What kind of mind would sacrifice millions for the sake of a few thousands, especially when it's been demonstrated beyond a shadow of a doubt that victim disarmament can't save even those thousands? What kind of mind wants a return to mean streets and ever-soaring crime rates? What kind of mind collaborates with agents of mass murder and genocide? Make no mistake: you victim disarmament types are sick, sick people, in the words of T.D. Melrose, who'd rather see a woman raped in an alley and strangled with her own pantyhose than see her with a gun in her hand.
Over the years, I've made a lot of predictions that have come true. Remember this one: two years from now, even those who supported Barack Obama most enthusiastically will be feeling a certain nostalgia about George W. Bush and secretly wishing they'd voted for John McCain. Yeah, I know, disgusting. But that's the way the world works. Nobody alive today would willingly admit to voting for Adolf Hitler, although the third or fourth worst mass-murderer in history (behind Mao Tse Tung, Joseph Stalin, and, on a per capita basis, Pol Pot) won by a landslide. Once the outrages to come have ended and there are thousands — perhaps even millions — of Obama's crimes to account for, would you want to admit to having voted to make those crimes possible?

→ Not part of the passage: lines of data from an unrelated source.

-- ==== Sys2Proof/Tests/Slice0.lean ====
section
/-! SUPPORT. The model's own tests: a smoke test of WellFormed, words written out from 30_encoding.md, one or two facts
for each operation with results taken from 95_test_vectors.md or from the examples of the rules named, and for each
statement with hypotheses a state and operands that meet them. -/

namespace Sys2Proof.Machine.Test

/-! ## WellFormed -/

/-- GET_REPORT's pair is not a REQ_UNHANDLED (30_encoding.md R49). -/
theorem test_wellFormed_refuses_get_report_pair : (Instr.reqUnhandled 0xA1 0x01).wellFormed = false := by decide
theorem test_wellFormed_refuses_get_idle_pair : (Instr.reqUnhandled 0xA1 0x02).wellFormed = false := by decide
theorem test_wellFormed_refuses_set_idle_pair : (Instr.reqUnhandled 0x21 0x0A).wellFormed = false := by decide
/-- Known request code, wrong type: unhandled (R49). -/
theorem test_wellFormed_accepts_wrong_type : (Instr.reqUnhandled 0x21 0x01).wellFormed = true := by decide

/-! ## Decoding: words written out from the tables of R47, R49 and R52 -/

theorem test_decode_reset : decode (.stim 0x0000000000008000) = .ok .reset := by decide
/-- RST beats a request in the same word (R51). -/
theorem test_decode_reset_beats_request : decode (.stim 0x00000001A1018000) = .ok .reset := by decide
theorem test_decode_get_report : decode (.stim 0x00000001A1010000) = .ok .getReport := by decide
theorem test_decode_get_idle : decode (.stim 0x00000002A1010000) = .ok .getIdle := by decide
/-- `REQ SET_IDLE 7`: WVAL = 0x0700 (R55). -/
theorem test_decode_set_idle : decode (.stim 0x0007000A21010000) = .ok (.setIdle 0x07) := by decide
/-- SET_REPORT (45_idle_transmit_host.md R111). -/
theorem test_decode_unhandled : decode (.stim 0x0002000921010000) = .ok (.reqUnhandled 0x21 0x09) := by decide
/-- Bits 5..0 = 0b111110, 11..6 = 0b101111, DAT and HOLD set, EPRDY clear (R47). -/
theorem test_decode_step : decode (.stim 0x0000000000005BFE) = .ok (.step
    { lines0 := 0b111110, lines1 := 0b101111, dat := true, epRdy := false, hold := true, reqv := false, rqt := 0,
      rq := 0, wval := 0 }) := by decide
/-- Reserved bits are ignored (R50). -/
theorem test_decode_reserved_bits : decode (.stim 0xFF000001A1FF0000) = .ok .getReport := by decide
theorem test_decode_idle_tick : decode (.event 0x20) = .ok .idleTick := by decide
theorem test_decode_wdog_expire : decode (.event 0x14) = .ok .wdogExpire := by decide
theorem test_decode_ser_gap : decode (.event 0x10) = .ok .serGap := by decide
theorem test_decode_ser_start : decode (.event 0x11) = .ok .serStart := by decide
theorem test_decode_ser_edge : decode (.event 0x12) = .ok .serEdge := by decide
theorem test_decode_ser_complete : decode (.event 0x13) = .ok .serComplete := by decide
theorem test_decode_poll_advance : decode (.event 0x01) = .ok .pollAdvance := by decide
theorem test_decode_poll_finish : decode (.event 0x02) = .ok .pollFinish := by decide
theorem test_decode_poll_restart : decode (.event 0x03) = .ok .pollRestart := by decide
theorem test_decode_sample_latch : decode (.event 0x04) = .ok .sampleLatch := by decide
theorem test_decode_arbitrate : decode (.event 0x30) = .ok .arbitrate := by decide
theorem test_decode_build_mux : decode (.event 0x31) = .ok .buildMux := by decide
theorem test_decode_build_ser : decode (.event 0x32) = .ok .buildSer := by decide
theorem test_decode_transmit : decode (.event 0x33) = .ok .transmit := by decide
theorem test_decode_unused_code : decode (.event 0x00) = .error (.unusedEventCode 0x00) := by decide
theorem test_decode_code_of_word : decode (.event 0x40) = .error (.codeOfStimulusOperation 0x40) := by decide

/-! ## States -/

/-- The next state of an operation meets a condition. -/
def gives (o : Host.Outcome State Fault Refusal) (p : State → Bool) : Bool :=
  match o with
  | .next t => p t
  | .fault _ | .refused _ => false

theorem holds_of_gives {o : Host.Outcome State Fault Refusal} {p : State → Bool} {t : State}
    (h : gives o p = true) (e : o = .next t) : p t = true := by
  subst e; exact h

theorem next_of_gives {o : Host.Outcome State Fault Refusal} {p : State → Bool} (h : gives o p = true) :
    ∃ t, o = .next t ∧ p t = true := by
  cases o with
  | next t => exact ⟨t, rfl, h⟩
  | fault r => cases h
  | refused r => cases h

/-- The reset state in multiplexed mode. -/
def muxState : State := { State.reset with mode := .mux }

/-- The reset state in serial mode, between transactions. -/
def serState : State :=
  { State.reset with mode := .serial, ptEn := false, selOe := false, serEn := true, serOe := true }

/-- A serial transaction in progress, at byte b and edge e. -/
def activeState (b e : Nat) : State :=
  { serState with serPhase := .active, att := false, wdArmed := true, wdCnt := 20000, byteIdx := b, edgeIdx := e }

/-- A raw table: the bytes of phases 2, 3, 5 and 7 of port 0 and of phase 2 of port 1, all else released. -/
def rawTable (p2 p3 p5 p7 q2 : Byte) : Vector (Vector Byte 8) 2 :=
  #v[#v[0xFF, 0xFF, p2, p3, 0xFF, p5, 0xFF, p7], #v[0xFF, 0xFF, q2, 0xFF, 0xFF, 0xFF, 0xFF, 0xFF]]

/-! ## The step and the operations -/

/-- Vector T1: RESET from a faulted state. -/
theorem test_reset_clears_fault :
    gives (exec .reset { muxState with fault := some .counterRange, rpt := ⟨1, 2, 3, 4, 5, 6⟩ }) (fun t =>
      t.fault == none && t.mode == .undecided && t.rpt.toList == [0x7F, 0x7F, 0x7F, 0x7F, 0x00, 0x00] &&
      t.trace == [0xF0]) = true := by decide
/-- Vector T2. -/
theorem test_step_runs_idle_tick :
    gives (step ({ State.reset with itCnt := 1 }.giveWord 0x0000000000000FFF)) (fun t =>
      t.idleCnt == 1 && t.itCnt == 4000 && t.trace == [0x20]) = true := by decide
/-- Vector T4: HOLD stops the serial timer. -/
theorem test_step_hold :
    gives (step ({ activeState 3 0 with scCnt := 1 }.giveWord 0x0000000000004FFF)) (fun t =>
      t.scCnt == 1 && t.wdCnt == 19999 && t.trace == []) = true := by decide
/-- The worked example of 40_timing_service.md R58: POLL_FINISH, ARBITRATE, BUILD_MUX, TRANSMIT in one step. -/
theorem test_step_order :
    gives (step ({ State.reset with ptCnt := 1, phase := 7, raw := rawTable 0xEF 0xFE 0xFF 0xFF 0xFF }.giveWord
      0x0000000000002FFF)) (fun t =>
        t.trace == [0x02, 0x30, 0x31, 0x33] && t.mode == .mux && (t.tx.map Report.toList) ==
          some [0x7F, 0x00, 0x7F, 0x7F, 0x40, 0x00]) = true := by decide
/-- R108: after reset the answer is the reset report. -/
theorem test_get_report :
    gives (exec .getReport State.reset) (fun t =>
      t.outputs.respLen == 6 && t.resp == .data [0x7F, 0x7F, 0x7F, 0x7F, 0x00, 0x00]) = true := by decide
/-- R109. -/
theorem test_get_idle : gives (exec .getIdle State.reset) (fun t => t.resp == .data [0x03]) = true := by decide
/-- R110: a waiting elapse is dropped, a pending change is kept. -/
theorem test_set_idle :
    gives (exec (.setIdle 0) { muxState with idleElapsed := true, idleCnt := 3, sendPending := true }) (fun t =>
      t.idleRate == 0 && t.idleCnt == 0 && !t.idleElapsed && t.sendPending && t.resp == .ack) = true := by decide
/-- R111. -/
theorem test_req_unhandled :
    gives (exec (.reqUnhandled 0x21 0x09) State.reset) (fun t => t.resp == .unhandled && t.trace == [0xF0, 0x4F])
      = true := by decide
/-- R106. -/
theorem test_idle_tick_elapses :
    gives (exec .idleTick { muxState with idleRate := 3, idleCnt := 2 }) (fun t => t.idleCnt == 3 && t.idleElapsed)
      = true := by decide
theorem test_idle_tick_rate_zero :
    gives (exec .idleTick { muxState with idleRate := 0 }) (fun t => t.idleCnt == 0 && !t.idleElapsed) = true := by
  decide
/-- R86 and vector W8. -/
theorem test_wdog_expire :
    gives (exec .wdogExpire { activeState 3 0 with acc := Vector.replicate 6 0xAA, clk := false }) (fun t =>
      t.byteIdx == 0 && t.acc == Vector.replicate 6 0x00 && t.att && t.clk && t.serPhase == .gap && t.gapCnt == 20 &&
      !t.wdArmed && !t.sampleComplete) = true := by decide
/-- R78. -/
theorem test_ser_gap : gives (exec .serGap { serState with gapCnt := 20 }) (fun t => t.gapCnt == 19) = true := by
  decide
/-- R79. -/
theorem test_ser_start :
    gives (exec .serStart { serState with acc := Vector.replicate 6 0xAA }) (fun t =>
      !t.att && t.serPhase == .active && t.acc == Vector.replicate 6 0x00 && t.wdCnt == 20000) = true := by decide
/-- R82: byte 1 (0x42), edge 2, drives 1 on the falling clock. -/
theorem test_ser_edge_data_out :
    gives (exec .serEdge { activeState 1 2 with cmd := false }) (fun t => t.cmd && !t.clk && t.edgeIdx == 3)
      = true := by decide
/-- R81: byte 3, bit 0, shifts into slot 0 from the top. -/
theorem test_ser_edge_samples :
    gives (exec .serEdge { activeState 3 1 with
        acc := #v[0x80, 0, 0, 0, 0, 0], clk := false, pins := { releasedPins with dat := true } }) (fun t =>
      t.acc[0] == 0xC0 && t.clk) = true := by decide
/-- R85. -/
theorem test_ser_complete :
    gives (exec .serComplete { activeState 8 19 with acc := Vector.replicate 6 0x5A }) (fun t =>
      t.serPhase == .gap && t.gapCnt == 20 && t.sampleComplete && t.acc == Vector.replicate 6 0x5A) = true := by decide
/-- R69. -/
theorem test_poll_advance :
    gives (exec .pollAdvance { muxState with phase := 2, sel := false }) (fun t =>
      t.phase == 3 && t.sel && t.needSample && t.stCnt == 20) = true := by decide
/-- R70. -/
theorem test_poll_finish :
    gives (exec .pollFinish { muxState with phase := 7, sel := false }) (fun t =>
      t.phase == 8 && t.sel && t.ptPeriod == 2000 && t.sampleComplete && !t.needSample) = true := by decide
/-- R71: the select line is not toggled. -/
theorem test_poll_restart :
    gives (exec .pollRestart { muxState with ptPeriod := 2000 }) (fun t =>
      t.phase == 0 && t.ptPeriod == 500 && t.needSample && t.stCnt == 20 && t.sel) = true := by decide
/-- R72. -/
theorem test_sample_latch :
    gives (exec .sampleLatch { muxState with
        phase := 3, needSample := true, pins := { releasedPins with lines0 := 0b111110 } }) (fun t =>
      t.readRaw 0 3 == 0xFE && t.readRaw 1 3 == 0xFF && !t.needSample) = true := by decide
/-- R95: the marker on port 0 without the chord. -/
theorem test_arbitrate_serial :
    gives (exec .arbitrate { State.reset with sampleComplete := true, raw := rawTable 0xFF 0xFF 0xFF 0xC0 0xFF })
      (fun t => t.mode == .serial && !t.ptEn && t.serEn && !t.sampleComplete && t.scCnt == 71 && t.gapCnt == 20)
      = true := by decide
/-- R93, last row: chord and marker give MUX. -/
theorem test_arbitrate_chord_wins :
    gives (exec .arbitrate { State.reset with sampleComplete := true, raw := rawTable 0xFF 0xFF 0xFF 0xC0 0xEF })
      (fun t => t.mode == .mux && t.sampleComplete && !t.serEn) = true := by decide
/-- R101 and vector W6. -/
theorem test_build_mux :
    gives (exec .buildMux { muxState with raw := rawTable 0xEF 0xFE 0xFF 0xFF 0xFF }) (fun t =>
      t.rpt.toList == [0x7F, 0x00, 0x7F, 0x7F, 0x40, 0x00] && t.sendPending) = true := by decide
/-- Vector W7: all four directions low. -/
theorem test_build_mux_tie :
    gives (exec .buildMux { muxState with raw := rawTable 0xEF 0xF0 0xFF 0xFF 0xFF }) (fun t =>
      t.rpt.toList == [0x7F, 0x7F, 0x7F, 0x7F, 0x40, 0x00]) = true := by decide
/-- R102 and vector W3. -/
theorem test_build_ser :
    gives (exec .buildSer { serState with acc := #v[0xFE, 0xFF, 0x80, 0x80, 0x00, 0xFF] }) (fun t =>
      t.rpt.toList == [0x00, 0xFF, 0x80, 0x80, 0x01, 0x00] && t.sendPending && !t.sampleComplete) = true := by decide
/-- Vector W9: axis bytes are copied, not inverted. -/
theorem test_build_ser_axis_not_inverted :
    gives (exec .buildSer { serState with acc := #v[0xFF, 0xFF, 0xFF, 0xFF, 0x00, 0xFF] }) (fun t =>
      t.rpt.toList == [0x00, 0xFF, 0xFF, 0xFF, 0x00, 0x00]) = true := by decide
/-- R107. -/
theorem test_transmit :
    gives (exec .transmit { muxState with sendPending := true, idleElapsed := true, idleCnt := 3, itCnt := 9 }) (fun t =>
      t.tx == some t.rpt && !t.sendPending && !t.idleElapsed && t.idleCnt == 0 && t.itCnt == 4000) = true := by decide
/-- A faulted state takes no step (10_state.md R30). -/
theorem test_fault_stops : (match exec .idleTick { muxState with fault := some .stateRange } with
    | .fault r => r == .stateRange | .next _ | .refused _ => false) = true := by decide

/-- An operation placed by `withFetchWord` is what the next step runs: its code stands in that step's trace. -/
theorem test_fetch_runs_the_event_code :
    ([0x20, 0x14, 0x10, 0x11, 0x12, 0x13, 0x01, 0x02, 0x03, 0x04, 0x30, 0x31, 0x32, 0x33] : List Nat).all (fun c =>
      gives (step (State.reset.withFetchWord 8 c)) (fun t => t.trace.contains (BitVec.ofNat 8 c))) = true := by decide

/-- PAD c PRESS of line 0 and `REQ SET_IDLE` as a script (30_encoding.md R54, R55). -/
theorem test_script :
    (match runScript [.reset, .reqSetIdle 7, .reqGetIdle, .expect (fun s => s.resp == .data [0x07])] ScriptEnv.start
        muxState with
      | .ok (env, _) => env.last == 2
      | .error _ => false) = true := by decide
/-- The text of a script: a comment, a sticky field, a request (R54, R55). -/
theorem test_script_text :
    (match readScript (fun _ => none) "RESET\nSET hold=1 ; stall\nSTEP 0b1\nREQ GET_IDLE" with
      | .ok l => (match runScript l ScriptEnv.start State.reset with
        | .ok (env, s) => env.last == 2 && s.pins.hold && s.resp == .data [3]
        | .error _ => false)
      | .error _ => false) = true := by decide
/-- R31: MUX_STAT after reset is phase 8, select driven and idle. -/
theorem test_registers : State.reset.regMuxStat = 0b1101000 ∧ State.reset.regWdStat = 0 := by decide

/-! ## Witnesses: a state and operands that meet the hypotheses of each statement -/

theorem inRange_of {s : State}
    (h : s.phase ≤ 8 ∧ s.stCnt ≤ s.params.tSettle ∧ (s.ptPeriod = s.params.tPoll ∨ s.ptPeriod = s.params.tGap) ∧
      1 ≤ s.ptCnt ∧ s.ptCnt ≤ 65535 ∧ s.gapCnt ≤ s.params.txnGap ∧ s.byteIdx ≤ 8 ∧ s.edgeIdx < s.params.eByte ∧
      1 ≤ s.scCnt ∧ s.scCnt ≤ s.params.tHalf ∧ s.wdCnt ≤ s.params.tWd ∧ s.idleCnt ≤ 255 ∧ 1 ≤ s.itCnt ∧
      s.itCnt ≤ s.params.tIdle) : s.InRange := by
  obtain ⟨a, b, c, d, e, f, g, i, j, k, l, m, n, o⟩ := h
  exact ⟨a, b, c, d, e, f, g, i, j, k, l, m, n, o⟩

The trouble is with socialism, which resembles a form of mental illness more than it does a philosophy. Socialists get bees in their bonnets. And because they chronically lack any critical faculty to examine and evaluate their ideas, and because they are pathologically unwilling to consider the opinions of others, and most of all, because socialism is a mindset that regards the individual — and his rights — as insignificant, compared to whatever the socialist believes the group needs, terrible, terrible things happen when socialists acquire power.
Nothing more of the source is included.